→ **What the task asks**
What is the number of lines in this listing that include "DEFINITION"? Answer with that number only.

→ **Data records**
== Segment start ==

-- ==== Sys2Proof/Machine/Dispatch.lean ====
section
/-! DEFINITION. One arm for each operation of the table. -/

namespace Sys2Proof.Machine

open Sys2Proof

def exec (i : Instr) (s : State) : Host.Outcome State Fault Refusal :=
  match i with
  | .init bus addr => Sys2Proof.Machine.execInit bus addr s
  | .acq => Sys2Proof.Machine.execAcq s
  | .rdt => Sys2Proof.Machine.execRdt s
  | .rdh => Sys2Proof.Machine.execRdh s
  | .reservedCmd0 => Sys2Proof.Machine.execReservedCmd0 s
  | .reservedCmd5 => Sys2Proof.Machine.execReservedCmd5 s
  | .reservedCmd6 => Sys2Proof.Machine.execReservedCmd6 s
  | .reservedCmd7 => Sys2Proof.Machine.execReservedCmd7 s
  | .reservedCmd8 => Sys2Proof.Machine.execReservedCmd8 s
  | .reservedCmd9 => Sys2Proof.Machine.execReservedCmd9 s
  | .reservedCmdA => Sys2Proof.Machine.execReservedCmdA s
  | .reservedCmdB => Sys2Proof.Machine.execReservedCmdB s
  | .reservedCmdC => Sys2Proof.Machine.execReservedCmdC s
  | .reservedCmdD => Sys2Proof.Machine.execReservedCmdD s
  | .reservedCmdE => Sys2Proof.Machine.execReservedCmdE s
  | .reservedCmdF => Sys2Proof.Machine.execReservedCmdF s
  | .trigger a => Sys2Proof.Machine.execTrigger a s
  | .read4 a => Sys2Proof.Machine.execRead4 a s
  | .frameValid f => Sys2Proof.Machine.execFrameValid f s
  | .frameNotready01 f => Sys2Proof.Machine.execFrameNotready01 f s
  | .frameNotready10 f => Sys2Proof.Machine.execFrameNotready10 f s
  | .frameNotready11 f => Sys2Proof.Machine.execFrameNotready11 f s
  | .sTrig => Sys2Proof.Machine.execSTrig s
  | .sRead => Sys2Proof.Machine.execSRead s
  | .sChk => Sys2Proof.Machine.execSChk s
  | .sRetry => Sys2Proof.Machine.execSRetry s
  | .sTimeout => Sys2Proof.Machine.execSTimeout s
  | .sDec => Sys2Proof.Machine.execSDec s
  | .fStatus b0 => Sys2Proof.Machine.execFStatus b0 s
  | .fHcode b0 b1 => Sys2Proof.Machine.execFHcode b0 b1 s
  | .fTcode b2 b3 => Sys2Proof.Machine.execFTcode b2 b3 s
  | .fScaleh hc => Sys2Proof.Machine.execFScaleh hc s
  | .fScalet tc => Sys2Proof.Machine.execFScalet tc s
  | .fDecode b0 b1 b2 b3 => Sys2Proof.Machine.execFDecode b0 b1 b2 b3 s

end Sys2Proof.Machine
end

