-- ==== Sys2Proof/Machine/Core.lean ====
section
/-! DEFINITION. The machine as the host reads it. -/

def Sys2Proof.core : Host.Core := {
  State := Sys2Proof.Machine.State,
  Fault := Sys2Proof.Machine.Fault,
  Refusal := Sys2Proof.Machine.Refusal,
  step := Sys2Proof.Machine.step,
  reset := Sys2Proof.Machine.State.reset }
end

== Segment end ==

→ **Task solution**
2